--- Data records Enclosed Below ---

/-- What `State.takeIdentify` leaves unchanged: all but link. -/
@[simp] theorem State.takeIdentify_frame (s : State) :
    (s.takeIdentify).synth = s.synth ∧ (s.takeIdentify).ports = s.ports ∧
    (s.takeIdentify).store = s.store ∧ (s.takeIdentify).library = s.library ∧
    (s.takeIdentify).phrases = s.phrases ∧ (s.takeIdentify).queue = s.queue ∧
    (s.takeIdentify).expander = s.expander ∧ (s.takeIdentify).seq = s.seq ∧
    (s.takeIdentify).monitor = s.monitor ∧ (s.takeIdentify).results = s.results ∧
    (s.takeIdentify).notices = s.notices ∧ (s.takeIdentify).setup = s.setup ∧
    (s.takeIdentify).moments = s.moments ∧ (s.takeIdentify).pending = s.pending := by
  simp [State.takeIdentify]

/-- What `State.takeStatus` leaves unchanged: all but link. -/
@[simp] theorem State.takeStatus_frame (s : State) :
    (s.takeStatus).synth = s.synth ∧ (s.takeStatus).ports = s.ports ∧ (s.takeStatus).store = s.store ∧
    (s.takeStatus).library = s.library ∧ (s.takeStatus).phrases = s.phrases ∧
    (s.takeStatus).queue = s.queue ∧ (s.takeStatus).expander = s.expander ∧ (s.takeStatus).seq = s.seq ∧
    (s.takeStatus).monitor = s.monitor ∧ (s.takeStatus).results = s.results ∧
    (s.takeStatus).notices = s.notices ∧ (s.takeStatus).setup = s.setup ∧
    (s.takeStatus).moments = s.moments ∧ (s.takeStatus).pending = s.pending := by
  simp [State.takeStatus]

/-- What `State.takeReset` leaves unchanged: all but link. -/
@[simp] theorem State.takeReset_frame (s : State) :
    (s.takeReset).synth = s.synth ∧ (s.takeReset).ports = s.ports ∧ (s.takeReset).store = s.store ∧
    (s.takeReset).library = s.library ∧ (s.takeReset).phrases = s.phrases ∧ (s.takeReset).queue = s.queue ∧
    (s.takeReset).expander = s.expander ∧ (s.takeReset).seq = s.seq ∧ (s.takeReset).monitor = s.monitor ∧
    (s.takeReset).results = s.results ∧ (s.takeReset).notices = s.notices ∧ (s.takeReset).setup = s.setup ∧
    (s.takeReset).moments = s.moments ∧ (s.takeReset).pending = s.pending := by
  simp [State.takeReset]

/-- What `State.takeSetupWrite` leaves unchanged: all but synth, monitor, setup, link. -/
@[simp] theorem State.takeSetupWrite_frame (pairs : List (Byte × Word)) (s : State) :
    (s.takeSetupWrite pairs).ports = s.ports ∧ (s.takeSetupWrite pairs).store = s.store ∧
    (s.takeSetupWrite pairs).library = s.library ∧ (s.takeSetupWrite pairs).phrases = s.phrases ∧
    (s.takeSetupWrite pairs).queue = s.queue ∧ (s.takeSetupWrite pairs).expander = s.expander ∧
    (s.takeSetupWrite pairs).seq = s.seq ∧ (s.takeSetupWrite pairs).results = s.results ∧
    (s.takeSetupWrite pairs).notices = s.notices ∧ (s.takeSetupWrite pairs).moments = s.moments ∧
    (s.takeSetupWrite pairs).pending = s.pending := by
  unfold State.takeSetupWrite
  repeat' split
  all_goals simp
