/-- `State.takeRunResume` keeps `State.CuesOk`. -/
theorem State.takeRunResume_cuesOk {s : State} (h : s.CuesOk) : s.takeRunResume.CuesOk := by
  have h' := State.enterRun_cuesOk s.seq.resumed h
  unfold State.takeRunResume State.afterResume State.releaseHeld
  (repeat' split) <;> refine State.answer_cuesOk _ _ _ ?_ <;> first
    | exact h'
    | exact h
    | exact State.completeStep_cuesOk h'
    | exact State.expire_cuesOk h'
    | exact State.actOnStaged_cuesOk h'
    | exact State.beginEvaluation_cuesOk _ h'

/-- `State.takeForce` keeps `State.CuesOk`. -/
theorem State.takeForce_cuesOk {s : State} (a : Action) (h : s.CuesOk) : (s.takeForce a).CuesOk := by
  have idle (run : RunState) (u : State) (hu : u.CuesOk) : (u.enterIdle run).CuesOk :=
    hu.of_eq (by simp) (by simp) (by simp)
  have he := State.endActive_cuesOk .skipped h
  unfold State.takeForce
  split
  · refine State.answer_cuesOk _ _ _ ?_
    cases a <;> dsimp only
    · unfold State.forceDisable
      split <;> first
        | exact h
        | exact idle _ _ h
        | exact idle _ _ (h.of_eq rfl rfl rfl)
        | exact State.leaveEarly_cuesOk _ _ h
    · unfold State.forceAbort
      split <;> first
        | exact h
        | exact State.leaveEarly_cuesOk _ _ h
        | exact State.latch_cuesOk _ (State.leaveEarly_cuesOk _ _ h)
    · unfold State.forceSkip State.skipActive
      (repeat' split) <;> first
        | exact h
        | exact he
        | exact State.enterRun_cuesOk _ he
        | exact State.afterEnd_cuesOk he
        | exact h.of_eq rfl rfl rfl
  · exact State.answer_cuesOk _ _ _ h

/-- `State.handOver` keeps `State.CuesOk`. -/
theorem State.handOver_cuesOk {s : State} (i : Instr) (h : s.CuesOk) : (s.handOver i).CuesOk := by
  cases i <;> simp only [State.handOver]
  all_goals first
    | exact h
    | exact h.of_eq (by simp) (by simp) (by simp)
    | exact State.takeSetupWrite_cuesOk _ h
    | exact State.takeCueAdd_cuesOk _ h
    | exact State.takeCueRewind_cuesOk h
    | exact State.takeRunClear_cuesOk h
    | exact State.takeRunStart_cuesOk h
    | exact State.takeRunResume_cuesOk h
    | exact State.takeForce_cuesOk _ h

/-- The taking of a frame keeps `State.CuesOk`. -/
theorem State.takeFrame_cuesOk {s : State} (kind tag : Byte) (payload : List Byte) (good : Bool) (h : s.CuesOk) :
    (s.takeFrame kind tag payload good).CuesOk := by
  have ho : (s.openRequest kind tag).CuesOk := h.of_eq (by simp) (by simp) (by simp)
  unfold State.takeFrame State.takeParsed
  dsimp only
  (repeat' split) <;> first
    | exact State.answer_cuesOk _ _ _ ho
    | exact State.handOver_cuesOk _ ho

/-- The state in which a full reset begins meets `State.CuesOk`. -/
theorem State.beginReset_cuesOk (s : State) : s.beginReset.CuesOk := by
  refine ⟨?_, ?_, [], [], [], ?_⟩ <;> simp [State.beginReset, State.reset, CueQueue.reset, Expander.reset]

/-- Receiving a byte keeps `State.CuesOk`. -/
theorem State.CuesOk.heard {s t : State} (h : s.CuesOk) (ht : Heard s t) : t.CuesOk := by
  have hs (rx : Receiver) : (s.setRx rx).CuesOk := h.of_eq (by simp) (by simp) (by simp)
  cases ht with
  | same => exact h
  | stored rx => exact hs rx
  | begun => exact h.of_eq (by simp) (by simp) (by simp)
  | discarded => exact h.of_eq (by simp) (by simp) (by simp)
  | dropped => exact hs _
  | taken => exact State.takeFrame_cuesOk _ _ _ _ (hs _)

end Sys2Proof.Machine
end

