/-- A defined template is in range. -/
theorem State.LevelsOk.template {s : State} (h : s.LevelsOk) {index : Nat} {e : TemplateEntry}
    (he : s.template? index = some e) : e.template.InRange := by
  refine h.library index e ?_
  unfold State.template? at he
  cases hs : s.library[index]? with
  | none => simp [hs] at he
  | some o => simpa [hs] using he

/-- `State.stageElement` keeps `State.LevelsOk`. -/
theorem State.stageElement_levelsOk {s : State} (context : Context) (h : s.LevelsOk) :
    (s.stageElement context).LevelsOk := by
  unfold State.stageElement
  split
  · split
    · exact h
    · rename_i e he
      refine State.endRepetition_levelsOk _ _ (State.stageStep_levelsOk h ?_)
      obtain ⟨a, b, c⟩ := h.template he
      exact ⟨a, b, c⟩
  · split
    · exact h
    · split
      · exact h
      · rename_i t rest _ _ e he
        have hs (source : Source) : (s.stageStep { content := e.template, source := source }).LevelsOk :=
          State.stageStep_levelsOk h (h.template he)
        dsimp only
        split
        · exact State.endRepetition_levelsOk _ _ (hs _)
        · exact (hs ⟨context.serial, context.rep, context.element, t⟩).of_eq (by simp) (by simp) (by simp)
            (by simp) (by simp)
  · exact h

/-- `State.fillSlot` keeps `State.LevelsOk`. -/
theorem State.fillSlot_levelsOk {s : State} (h : s.LevelsOk) : s.fillSlot.LevelsOk := by
  unfold State.fillSlot
  (repeat' split) <;> first
    | exact h
    | exact State.stageElement_levelsOk _ h
    | exact State.spendLive_levelsOk
        (h.of_synth (by simp) (.inr (by simp)) (by simpa using h.synth) (by simp) (by simp))

/-- `State.discardExpansion` keeps `State.LevelsOk`. -/
theorem State.discardExpansion_levelsOk {s : State} (h : s.LevelsOk) : s.discardExpansion.LevelsOk := by
  have hr : s.resetExpander.LevelsOk :=
    (State.clearSlot_levelsOk h).of_eq (by simp) (by simp) (by simp) (by simp) (by simp)
  unfold State.discardExpansion
  split
  · exact hr
  · exact State.spendLive_levelsOk hr

/-! ## The run sequencer -/

/-- NOM_FREQ and GAIN_FLOOR in their ranges (R186). -/
theorem Setup.InRange.bounds {t : Setup} (h : t.InRange) :
    (4000 ≤ t.nomFreq ∧ t.nomFreq ≤ 45000) ∧ t.gainFloor ≤ 32768 :=
  ⟨h .nomFreq (by decide), (h .gainFloor (by decide)).2⟩

/-- `State.enterIdle` keeps `State.LevelsOk`. -/
theorem State.enterIdle_levelsOk {s : State} (run : RunState) (h : s.LevelsOk) (hr : s.setup.InRange) :
    (s.enterIdle run).LevelsOk := by
  have h' := (State.levelsOk_iff s).mp h
  rw [State.levelsOk_iff]
  refine ⟨by simpa using h'.1, by simpa using h'.2.1, by simpa using Synth.quiet_inRange _ hr.bounds.1, fun p => ?_⟩
  have := hr.bounds.2
  cases p <;> simpa [Monitor.rest, PerPhase.same, PerPhase.get, Config.unityGain] using this

/-- `State.enterStopping` keeps `State.LevelsOk`. -/
theorem State.enterStopping_levelsOk {s : State} (h : s.LevelsOk) : s.enterStopping.LevelsOk :=
  h.of_synth (by simp) (.inl (by simp)) (by simpa using h.synth.stop _) (by simp) (by simp)

/-- `State.enterRun` keeps `State.LevelsOk`. -/
theorem State.enterRun_levelsOk {s : State} (run : RunState) (h : s.LevelsOk) : (s.enterRun run).LevelsOk :=
  h.of_eq (by simp) (by simp) (by simp) (by simp) (by simp)

/-- `State.takeMarker` keeps `State.LevelsOk`. -/
theorem State.takeMarker_levelsOk {s : State} (o : EndOption) (h : s.LevelsOk) (hr : s.setup.InRange) :
    (s.takeMarker o).LevelsOk := by
  have hc := State.clearSlot_levelsOk h
  unfold State.takeMarker
  (repeat' split)
  · exact State.latch_levelsOk _ (State.enterIdle_levelsOk _ hc (by simpa using hr))
  · exact State.fillSlot_levelsOk (State.latch_levelsOk _ (State.enterRun_levelsOk _ hc))
  · exact State.enterStopping_levelsOk hc

/-- `State.beginEvaluation` keeps `State.LevelsOk`. -/
theorem State.beginEvaluation_levelsOk {s : State} (copy : StepCopy) (h : s.LevelsOk) :
    (s.beginEvaluation copy).LevelsOk :=
  h.of_eq (by simp) (by simp) (by simp) (by simp) (by simp)

/-- `State.actOnStaged` keeps `State.LevelsOk`. -/
theorem State.actOnStaged_levelsOk {s : State} (h : s.LevelsOk) (hr : s.setup.InRange) : s.actOnStaged.LevelsOk := by
  unfold State.actOnStaged
  (repeat' split) <;> first
    | exact h
    | exact State.beginEvaluation_levelsOk _ h
    | exact State.beginEvaluation_levelsOk _ (State.enterRun_levelsOk _ h)
    | exact State.takeMarker_levelsOk _ h hr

--- End of Enclosed Data records ---

## [Prompt]
Of the entries listed above, reproduce only the lines starting at the line containing "(s.takeSetupWrite pairs).library = s.library" and ending at the line containing "(s.takeSetupWrite pairs).seq = s.seq". Include both, exactly as they stand.

## [Exercise solution]
    (s.takeSetupWrite pairs).library = s.library ∧ (s.takeSetupWrite pairs).phrases = s.phrases ∧
    (s.takeSetupWrite pairs).queue = s.queue ∧ (s.takeSetupWrite pairs).expander = s.expander ∧
    (s.takeSetupWrite pairs).seq = s.seq ∧ (s.takeSetupWrite pairs).results = s.results ∧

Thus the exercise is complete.